Starting with the line that contains "def Ctx.code (x" and stopping after the line that contains "tenant := slice b 8 16, issuer", return each line below exactly as written, with no others.

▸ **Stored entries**
++++++++++

/-- An operation ends: DONE with ERRCODE 0, or ERROR with its code. -/
def State.opEnd (s : State) (f : OpFields) (code : Nat) : State :=
  if code = 0 then (s.wr f.code 0).wr f.done 1 else (s.wr f.code code).wr f.error 1

/-! ### Creation -/

/-- Whether a context has a teardown asked for that has not begun (R247). -/
def Ctx.tearing (x : Ctx) : Bool := x.teardownAsked.isSome

/-- State code of Table 11.2. -/
def Ctx.code (x : Ctx) : Nat := match x.phase with
  | .free => 0
  | .created => 1
  | .inService => 2
  | .draining => 3
  | .scrubbing => 4

/-- Whether loads are accepted: state 1 or 2 and not teardown-pending (R246, R247). -/
def Ctx.loadable (x : Ctx) : Bool := (x.phase == .created || x.phase == .inService) && !x.tearing

/-- Whether a creation record is within Table 11.3 for a context. -/
def creationOk (ctx : Nat) (b : Bytes) : Bool :=
  b.length == 128 && le b 0 2 == ctx && decide (le b 2 2 ≤ 1) && zeroAt b 4 4 && zeroAt b 0x18 8 && zeroAt b 0x60 32

/-- ERRCODE of a creation (Table 11.10, R365, R366). -/
def State.createCode (s : State) (ctx : Nat) (mem : Option Bytes) : Nat :=
  if s.rd F.SEC_LOCK.LOCK = 0 then 3
  else if (s.ctx ctx).phase != .free then 1
  else match mem with
    | none => 5
    | some b =>
      if !creationOk ctx b then 2
      else if !s.sec.keysDerived || !s.sec.drbgOk then 7
      else 0

/-- The key-store counts of SEC_KEYSTORE (Table 18.8). -/
def State.countKeys (s : State) : State :=
  let es := s.nv.keyStore
  let pending := (List.range 512).filter (fun c => (match mget es c with | some e => e.tombstone | none => false) ||
    s.tier.blocks.any (fun b => b.2.tombs.contains c))
  (s.wr F.SEC_KEYSTORE.SEALED (es.filter (fun e => !e.2.tombstone)).length).wr F.SEC_KEYSTORE.TOMBSTONES pending.length

/-- Create a context: generate and seal its key, load the key tables, state 1 (R244, R245). -/
def State.createCtx (s : State) (ctx : Nat) (b : Bytes) : State :=
  let n := s.nv.creations + 1
  let e : KeyEntry := { tombstone := false, marks := [false, false, false, false], creation := n, hdmRead := bit (le b 2 2) 0
                        tenant := slice b 8 16, issuer := slice b 0x20 64, fixed := none }
  let x : Ctx := { Ctx.free with phase := .created, hdmRead := bit (le b 2 2) 0, tenant := slice b 8 16
                                 issuer := slice b 0x20 64, creation := n, keyLoaded := true }
  (({ s with nv := { s.nv with keyStore := mset s.nv.keyStore ctx e, creations := n }, free := s.free + 1 } : State).setCtx
    ctx x).countKeys

/-- CTX_CREATE: CTX_CTL.OP = 1 (R245). -/
def execCtxCreate (t : Nat) (ctl : Word) (mem : Option Bytes) (s : State) : Host.Outcome State Fault Refusal :=
  if !s.ready then .next (s.at_ t) else
  let s := (s.at_ t).ctlWrite F.CTX_CTL.CTX.off ctl
  let ctx := fieldOf F.CTX_CTL.CTX ctl
  let code := s.createCode ctx mem
  let s1 := if code = 0 then s.createCtx ctx (mem.getD []) else s
  .next (s1.opEnd opCtx code)

/-! ### Profiles -/

/-- Whether a profile differs from another in a parameter fixed while the context holds a conversation (R41, R94, R127, R287). -/
def fixedChanged (p q : Profile) : Bool :=
  let a := p.attn
  let b := q.attn
  !(a.layers == b.layers && a.kvheads == b.kvheads && a.dk == b.dk && a.dv == b.dv && a.group == b.group && a.latent == b.latent &&
    a.qprojDin == b.qprojDin && a.oprojDout == b.oprojDout && a.geode == b.geode && p.ladder.floor == q.ladder.floor &&
    p.ladder.sr == q.ladder.sr && p.ladder.seed == q.ladder.seed && p.place.stripeMin == q.place.stripeMin &&
    p.place.tail == q.place.tail && p.cls.fMode == q.cls.fMode)

/-- Whether a value of a profile lies in range and its reserved bytes are zero: ERRCODE 2 (R367). -/
def profileInRange (b : Bytes) : Bool :=
  let p := parseProfile b
  b.length == 256 && profileReservedOk b && attnOk p.attn && ladderRangeOk p.ladder && placeOk p.place && classOk p.cls

/-- Whether a geode has every section a profile needs, at its length (R246, Table 11.7): ERRCODE 6. -/
def geodeFits (g : Geode) (a : AttnProfile) : Bool :=
  let has (kind layer head len : Nat) : Bool := (g.section? kind layer head).map List.length == some len
  (List.range a.layers).all (fun l =>
    (List.range a.kvheads).all (fun h => has 1 l h 16384) &&
      (a.qprojDin == 0 || (List.range (a.kvheads * a.group)).all (fun h => has 2 l h (4 * a.dk * a.qprojDin))) &&
      (a.oprojDout == 0 || (List.range (a.kvheads * a.group)).all (fun h => has 3 l h (4 * a.oprojDout * a.dv))))

/-- Whether the ladder keeps the geode's quantisation limits (R259). -/
def geodeLimitsOk (g : Geode) (l : LadderProfile) : Bool := match g.section? 4 0 0 with
  | none => true
  | some b => decide (le b 0 1 ≤ l.floor) && (le b 1 1 == 0 || l.sr)

/-- The profile whose fixed parameters bind a context: in force, or recorded for a restored one (R336). -/
def Ctx.boundProfile (x : Ctx) : Option Profile := x.profile.or x.fixed

/-- The accepted profile of a context, in force or waiting. -/
def Ctx.newestProfile (x : Ctx) : Option Profile := (x.pendingProfile.map Prod.snd).or x.profile

/-- Whether a profile changes a fixed parameter while the context holds a conversation. -/
def Ctx.fixedRefused (x : Ctx) (p : Profile) : Bool :=
  !x.convs.isEmpty && (match x.boundProfile with | some q => fixedChanged q p | none => false)

/-- Whether a profile changes X_SIZE while the context has a registered region (R367). -/
def State.xSizeRefused (s : State) (ctx : Nat) (p : Profile) : Bool :=
  s.regions.any (fun r => r.2.valid && r.2.ctx == ctx) && (s.ctx ctx).xSize != p.place.xSize

/-- Whether the placement test applies and fails (R139). -/
def State.placementRefused (s : State) (ctx : Nat) (p : Profile) (ps : List (Nat × Profile)) : Bool :=
  if p.cls.c0Unit = 0 then false
  else if p.place.qNear = 0 then true
  else
    let asks := match (s.ctx ctx).newestProfile with
      | none => true
      | some q => q.cls.c0Unit == 0 || decide (q.place.qNear < p.place.qNear) || decide (q.ladder.fresh < p.ladder.fresh)
    asks && !placementOk 576000000000 ps
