/-- Send HELLO and begin a handshake as initiator (R197). -/
def State.startHandshake (s : State) (slot : Nat) : State :=
  match s.conn? slot with
  | none => s
  | some c =>
    if !s.canHandshake then s
    else
      let (nonce, s1) := s.drawBytes 32
      let (eph, s2) := s1.drawBytes 133
      let (b, s3) := s2.signed [] (handshakeHead 0x0200 s.comp.epoch c.entry.conn nonce eph s.sec.publicKey)
      (s3.modConn slot (fun c => { c with
        state := 2
        keys := { ConnKeys.empty with helloBytes := b, helloFirstAt := some s.now, helloLastAt := some s.now }
        closedAt := none
        failedAt := none })).sendHandshake slot b

/-- Answer a HELLO with ACCEPT (R197, step 2). -/
def State.sendAccept (s : State) (slot : Nat) (hello : Bytes) : State :=
  match s.conn? slot with
  | none => s
  | some c =>
    let (nonce, s1) := s.drawBytes 32
    let (eph, s2) := s1.drawBytes 133
    let (b, s3) := s2.signed hello (handshakeHead 0x0201 s.comp.epoch c.entry.conn nonce eph s.sec.publicKey)
    (s3.modConn slot (fun c => { c with
      state := 2
      keys := { ConnKeys.empty with helloBytes := hello, acceptBytes := b } })).sendHandshake slot b

/-- A connection's keys, message IDs, duplicate window and paths go; its rings stand in RSTATE 2 (R198). -/
def State.resetConn (s : State) (slot : Nat) : State :=
  s.modConn slot (fun c => { c.haltRings with
    keys := ConnKeys.empty
    rx := ConnRx.empty
    tx := ConnTx.empty
    dedup := ⟨0, none, []⟩ })

/-- HELLO received (R192, R197). -/
def execHello (t : Nat) (h : Handshake) (s : State) : Host.Outcome State Fault Refusal :=
  let s := s.at_ t
  let b := h.bytes
  if !s.handshakeForm h 0x0200 then .next s.headerDrop
  else match s.slotOf (le b 4 4) with
    | none => .next s.headerDrop
    | some slot => match s.conn? slot with
      | none => .next s.headerDrop
      | some c =>
        if (c.state = 2 || c.state = 3) && !c.entry.initiator && c.keys.helloBytes == b then
          .next (s.sendHandshake slot c.keys.acceptBytes)
        else if !(c.state == 1 || c.state == 3) || c.entry.initiator || !peerIdOk c b || !h.sigOk then .next s.headerDrop
        else if !s.canHandshake then .next s
        else if c.state = 3 then
          let s1 := s.sendClose slot 2
          .next ((((s1.silenceConn slot).loseConn slot).resetConn slot).sendAccept slot b)
        else .next (s.sendAccept slot b)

++++++++++

▸ **RESPONSE FOR THIS EXERCISE**
def Ctx.code (x : Ctx) : Nat := match x.phase with
  | .free => 0
  | .created => 1
  | .inService => 2
  | .draining => 3
  | .scrubbing => 4

/-- Whether loads are accepted: state 1 or 2 and not teardown-pending (R246, R247). -/
def Ctx.loadable (x : Ctx) : Bool := (x.phase == .created || x.phase == .inService) && !x.tearing

/-- Whether a creation record is within Table 11.3 for a context. -/
def creationOk (ctx : Nat) (b : Bytes) : Bool :=
  b.length == 128 && le b 0 2 == ctx && decide (le b 2 2 ≤ 1) && zeroAt b 4 4 && zeroAt b 0x18 8 && zeroAt b 0x60 32

/-- ERRCODE of a creation (Table 11.10, R365, R366). -/
def State.createCode (s : State) (ctx : Nat) (mem : Option Bytes) : Nat :=
  if s.rd F.SEC_LOCK.LOCK = 0 then 3
  else if (s.ctx ctx).phase != .free then 1
  else match mem with
    | none => 5
    | some b =>
      if !creationOk ctx b then 2
      else if !s.sec.keysDerived || !s.sec.drbgOk then 7
      else 0

/-- The key-store counts of SEC_KEYSTORE (Table 18.8). -/
def State.countKeys (s : State) : State :=
  let es := s.nv.keyStore
  let pending := (List.range 512).filter (fun c => (match mget es c with | some e => e.tombstone | none => false) ||
    s.tier.blocks.any (fun b => b.2.tombs.contains c))
  (s.wr F.SEC_KEYSTORE.SEALED (es.filter (fun e => !e.2.tombstone)).length).wr F.SEC_KEYSTORE.TOMBSTONES pending.length

/-- Create a context: generate and seal its key, load the key tables, state 1 (R244, R245). -/
def State.createCtx (s : State) (ctx : Nat) (b : Bytes) : State :=
  let n := s.nv.creations + 1
  let e : KeyEntry := { tombstone := false, marks := [false, false, false, false], creation := n, hdmRead := bit (le b 2 2) 0
                        tenant := slice b 8 16, issuer := slice b 0x20 64, fixed := none }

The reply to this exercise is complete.